Networker

Re: [Networker] How to bypass a removed tape?

2007-03-19 14:10:24
Subject: Re: [Networker] How to bypass a removed tape?
From: George Sinclair <George.Sinclair AT NOAA DOT GOV>
To: NETWORKER AT LISTSERV.TEMPLE DOT EDU
Date: Mon, 19 Mar 2007 14:04:28 -0400
Thanks. Here's what I ended up doing yesterday to resolve this issue. First, I identified all the save set ids for the subsequent incrementals that ran to the usual nightly pool and were also backed up prior to the test pool. There were not that many save sets and none of these was that large but to reiterate, there were 2 sets: The first ones ran before I could remove that test pool volume, and the second I manually ran after I had removed the volume. And no, I don't know why I did that since that just made things worse, but whatever....

I then ran 'nsrmm -d -S ssid' for each one of those save sets to remove the information from both the media database and the affected client indexes. This put the indexes back to where they had been before I backed up anything to that test pool or rather, the part of the indexes that had this information for those particular NSR client resource. I then reran the incrementals. I knew these would not take that long to run since these incrementals are usually not that big. The numbers all looked good. Of course, in most cases, more data was captured this time than would have been otherwise since those subsequent index entries had been removed with the nsrmm command.

This was simply the most expeditious method I could think of to solve this issue. Now, if it had been more than just a day or so, I may have used a different solution, but typically most hosts skip backups on weekends, so this didn't put us behind
by an unacceptable amount.

Here are some other things I considered:

1. Run a level full or numeric on the affected save sets.

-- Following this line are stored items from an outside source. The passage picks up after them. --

-- ==== Sys2Proof/Laws/PerInstr.lean ====
section
/-!
SUPPORT. PerInstr: for each instruction word, its fields decode to it (R24, R25, R47); an event has no word.
-/

namespace Sys2Proof.Laws.Coding

open Sys2Proof Sys2Proof.Laws

/-- The fields of an instruction word decode to that instruction. -/
def Statement (i : Instr) : Prop := i.isWord = true → dec i.fields = some i

/-! ### One lemma per major opcode -/

theorem dec_0x01 (d a b) (op : BitVec 6) : dec ⟨0x01, d, a, b, opq op 0⟩ = decInt 0x01 op.toNat d a b := by
  simp only [dec, opq_op, opq_q]; rfl

theorem dec_0x02 (d a b) (op : BitVec 6) : dec ⟨0x02, d, a, b, opq op 0⟩ = decInt 0x02 op.toNat d a b := by
  simp only [dec, opq_op, opq_q]; rfl

theorem dec_0x03 (d a b) (op : BitVec 6) : dec ⟨0x03, d, a, b, opq op 0⟩ = decInt 0x03 op.toNat d a b := by
  simp only [dec, opq_op, opq_q]; rfl

theorem dec_0x04 (d a b) (op : BitVec 6) : dec ⟨0x04, d, a, b, opq op 0⟩ = decInt 0x04 op.toNat d a b := by
  simp only [dec, opq_op, opq_q]; rfl

theorem dec_0x0a (d a b) (op : BitVec 6) : dec ⟨0x0a, d, a, b, opq op 0⟩ = decInt 0x0A op.toNat d a b := by
  simp only [dec, opq_op, opq_q]; rfl

theorem dec_0x0f (d a b) (op : BitVec 6) : dec ⟨0x0f, d, a, b, opq op 0⟩ = decJump op.toNat d a b := by
  simp only [dec, opq_op, opq_q]; rfl

theorem dec_0x3a (d a b) (op : BitVec 6) : dec ⟨0x3a, d, a, b, opq op 0⟩ = decSys op.toNat d a b := by
  simp only [dec, opq_op, opq_q]; rfl

theorem dec_0x14 (d a b) (op : BitVec 6) (q : BitVec 4) : dec ⟨0x14, d, a, b, opq op q⟩ = decMem 0x14 op.toNat d a b q := by
  simp only [dec, opq_op, opq_q]; rfl

theorem dec_0x15 (d a b) (op : BitVec 6) (q : BitVec 4) : dec ⟨0x15, d, a, b, opq op q⟩ = decMem 0x15 op.toNat d a b q := by
  simp only [dec, opq_op, opq_q]; rfl

theorem dec_0x1e (d a b) (op : BitVec 6) (q : BitVec 4) : dec ⟨0x1e, d, a, b, opq op q⟩ = decCont op.toNat d a b q := by
  simp only [dec, opq_op, opq_q]; rfl

theorem dec_0x26 (d a b) (op : BitVec 6) (q : BitVec 4) : dec ⟨0x26, d, a, b, opq op q⟩ = decHz op.toNat d a b q := by
  simp only [dec, opq_op, opq_q]; rfl

theorem dec_0x28 (d a b) (op : BitVec 6) (q : BitVec 4) : dec ⟨0x28, d, a, b, opq op q⟩ = decMx op.toNat d a b q := by
  simp only [dec, opq_op, opq_q]; rfl

theorem dec_0x2e (d a b) (op : BitVec 6) (q : BitVec 4) : dec ⟨0x2e, d, a, b, opq op q⟩ = decCopy op.toNat d a b q := by
  simp only [dec, opq_op, opq_q]; rfl

theorem dec_0x32 (d a b) (op : BitVec 6) (q : BitVec 4) : dec ⟨0x32, d, a, b, opq op q⟩ = decLane op.toNat d a b q := by
  simp only [dec, opq_op, opq_q]; rfl

theorem dec_0x3c (d a b) (op : BitVec 6) (q : BitVec 4) : dec ⟨0x3c, d, a, b, opq op q⟩ = decFp op.toNat d a b q := by
  simp only [dec, opq_op, opq_q]; rfl
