theorem State.core_resetAgents (s : State) (d : DieIx) (warm : Bool) (k : CoreIx) :
    (s.resetAgents d warm).core k = if dieOf k = d then s.coreAfterReset warm k (s.core k) else s.core k := by
  obtain ⟨p, hp⟩ := (s.resetCores d warm).resetClusters_frame d warm
  calc (s.resetAgents d warm).core k
    _ = ((s.resetCores d warm).resetClusters d warm).core k := rfl
    _ = (s.resetCores d warm).core k := by rw [hp]; rfl
    _ = _ := s.core_resetCores d warm k

theorem State.cluster_resetAgents (s : State) (d : DieIx) (warm : Bool) (c : CluIx) :
    (s.resetAgents d warm).cluster c = if dieOfClu c = d then (s.cluster c).afterReset warm else s.cluster c := by
  obtain ⟨v, hv⟩ := s.resetCores_frame d warm
  have hc : (s.resetCores d warm).cluster c = s.cluster c := by rw [hv]; rfl
  calc (s.resetAgents d warm).cluster c
    _ = ((s.resetCores d warm).resetClusters d warm).cluster c := rfl
    _ = _ := by rw [State.cluster_resetClusters, hc]

theorem State.runq_resetAgents (s : State) (d : DieIx) (warm : Bool) {c : CluIx} (h : dieOfClu c = d) :
    c ∉ (s.resetAgents d warm).runq := (s.resetCores d warm).runq_resetClusters d warm h

/-! ### Cold reset and power-on (R22, R312, R347) -/

@[simp] theorem Die.cold_stage (x : Die) (hub : Bool) : (x.cold hub).stage = 1 := by cases hub <;> rfl
@[simp] theorem Die.cold_ready (x : Die) (hub : Bool) : (x.cold hub).ready = false := by cases hub <;> rfl
@[simp] theorem Die.cold_bootErr (x : Die) (hub : Bool) : (x.cold hub).bootErr = 0 := by cases hub <;> rfl
@[simp] theorem Die.cold_hub (x : Die) (hub : Bool) : (x.cold hub).hub = x.hub := by cases hub <;> rfl
@[simp] theorem Die.cold_dram (x : Die) (hub : Bool) : (x.cold hub).dram = x.dram := by cases hub <;> rfl

/-- Changes of links alone. -/
theorem State.modLinks_frame (f : State → LinkIx → Link → Link) (ls : List LinkIx) (s : State) :
    ∃ v, ls.foldl (fun acc l => acc.modLink l (f acc l)) s = { s with links := v } :=
  foldl_frame (fun (t : State) v => { t with links := v }) (fun _ => ⟨_, rfl⟩) (fun _ _ _ => rfl) (fun _ _ => ⟨_, rfl⟩) _ _

theorem State.dropLogs_frame (s : State) (d : DieIx) : ∃ v, s.dropLogs d = { s with links := v } :=
  State.modLinks_frame _ _ _

/-- FCNT of the links of a die is 0 once its logs are dropped (R295). -/
theorem State.fcnt_dropLogs (s : State) (d : DieIx) {l : LinkIx} (h : l ∈ linksOf d) :
    (((s.dropLogs d).link l).nearEnd l d).fcnt = 0 := by
  rw [State.dropLogs, foldl_read State.link _
    (fun l x => x.modNear l d fun e => { e with log := [], ckAsked := false, fcnt := 0, floorAge := 0 })
    (fun t l => t.link_modLink l _) (fun t _ _ e => t.link_modLink_ne _ e) (fun l x => x.modNear_modNear l d _ _), if_pos h,
    Link.nearEnd_modNear]

/-- A cold reset, but for the links. -/
theorem State.coldReset_frame (s : State) (d : DieIx) :
    ∃ v, s.coldReset d = { (s.resetAgents d false).modDie d fun x => x.cold (isHub d) with links := v } :=
  State.dropLogs_frame _ _

@[simp] theorem State.die_coldReset (s : State) (d : DieIx) : (s.coldReset d).die d = (s.die d).cold (isHub d) := by
  obtain ⟨v, h⟩ := s.coldReset_frame d
  calc (s.coldReset d).die d
    _ = ((s.resetAgents d false).modDie d fun x => x.cold (isHub d)).die d := by rw [h]; rfl
    _ = _ := by simp

theorem State.die_coldReset_ne (s : State) {d e : DieIx} (he : e ≠ d) : (s.coldReset d).die e = s.die e := by
  obtain ⟨v, h⟩ := s.coldReset_frame d
  calc (s.coldReset d).die e
    _ = ((s.resetAgents d false).modDie d fun x => x.cold (isHub d)).die e := by rw [h]; rfl
    _ = _ := by simp [State.die_modDie_ne _ _ he]

theorem State.core_coldReset (s : State) (d : DieIx) (k : CoreIx) :
    (s.coldReset d).core k = if dieOf k = d then (s.core k).cold (s.blkwBit k) else s.core k := by
  obtain ⟨v, h⟩ := s.coldReset_frame d
  calc (s.coldReset d).core k
    _ = (s.resetAgents d false).core k := by rw [h]; rfl
    _ = _ := s.core_resetAgents d false k

theorem State.cluster_coldReset (s : State) (d : DieIx) (c : CluIx) :
    (s.coldReset d).cluster c = if dieOfClu c = d then Cluster.reset else s.cluster c := by
  obtain ⟨v, h⟩ := s.coldReset_frame d
  calc (s.coldReset d).cluster c
    _ = (s.resetAgents d false).cluster c := by rw [h]; rfl
    _ = _ := s.cluster_resetAgents d false c

theorem State.runq_coldReset (s : State) (d : DieIx) {c : CluIx} (h : dieOfClu c = d) : c ∉ (s.coldReset d).runq := by
  obtain ⟨v, hv⟩ := s.coldReset_frame d
  rw [hv]
  exact s.runq_resetAgents d false h

@[simp] theorem State.hostMem_coldReset (s : State) (d : DieIx) : (s.coldReset d).hostMem = s.hostMem := by
  obtain ⟨v, h⟩ := s.coldReset_frame d
  rw [h]; exact s.hostMem_resetAgents d false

This would have worked but has the disadvantage in that it would have taken longer than I had time to mess with and those previous incrementals might still be dependent on the volume I removed, so it's still always possible someone could try to use those, not knowing to use the full or numeric instead, unless, of course, you remove those save sets,
but then why not just do what I did.

2. Go to the affected clients and run manual incrementals and specify a time before the subsequent incrementals were
run and just after the ones were run to the test pool.

I see no reason this would not have worked, but you still might have the dependency problem noted above.

3. Maybe same as 2 but do this from the server by specifying the group name?

4. Recover an older version of the client index from before the backups to the test pool were run.

Getting the index off tape would be reasonably quick, but the problem is that once the index is recovered, NetWorker then begins that long process of all the goofy assimilation and meta merging or whatever it does which can take a long time on a big index. Actually, come to think of it, I could have just removed the client index all together and recovered the last copy, but then it has to get the previous full and merge, and oh, .... not worth it in this case.







Dave Mussulman wrote:
On Fri, Mar 16, 2007 at 09:26:49PM -0400, George Sinclair wrote:
I was running some level full backups from several clients in order to test backup speed to a new tape drive. The tape was labeled into a test pool and not the normal pools I use, but indexing was not turned off for the pool. I cancelled the backup after a while, but some of the fulls completed. I then relabeled the tape but not before some nightly incremental backups ran and
completed on those same clients. I then re-ran those incremental backups.

I assume that some of the later incrementals based their backups on what had changed since those same file systems completed fulls in the earlier test, but now with the full volume gone, what do I do? Do I need to do anything?

George,
My gutshot is that with the full removed, with dangling dependencies,
Networker would remove the orphaned incrementals the next time it did
its index cleanup.  That means any future incrementals would base
themselves off whatever the last good previous state was.  But please
don't take my word for it; test it first.  I've found the unix nwadmin
Index view to the best, fastest way to see backup dependencies.  (You
can kind of generate it from mminfo, but not as quickly and it doesn't
do the indenting.)

In any case, I would probably run some true leveled backup (a full or
numbered backup) to reset the future incrementals to a good state.  If
possible, scheduling a full to proper media is probably the best idea.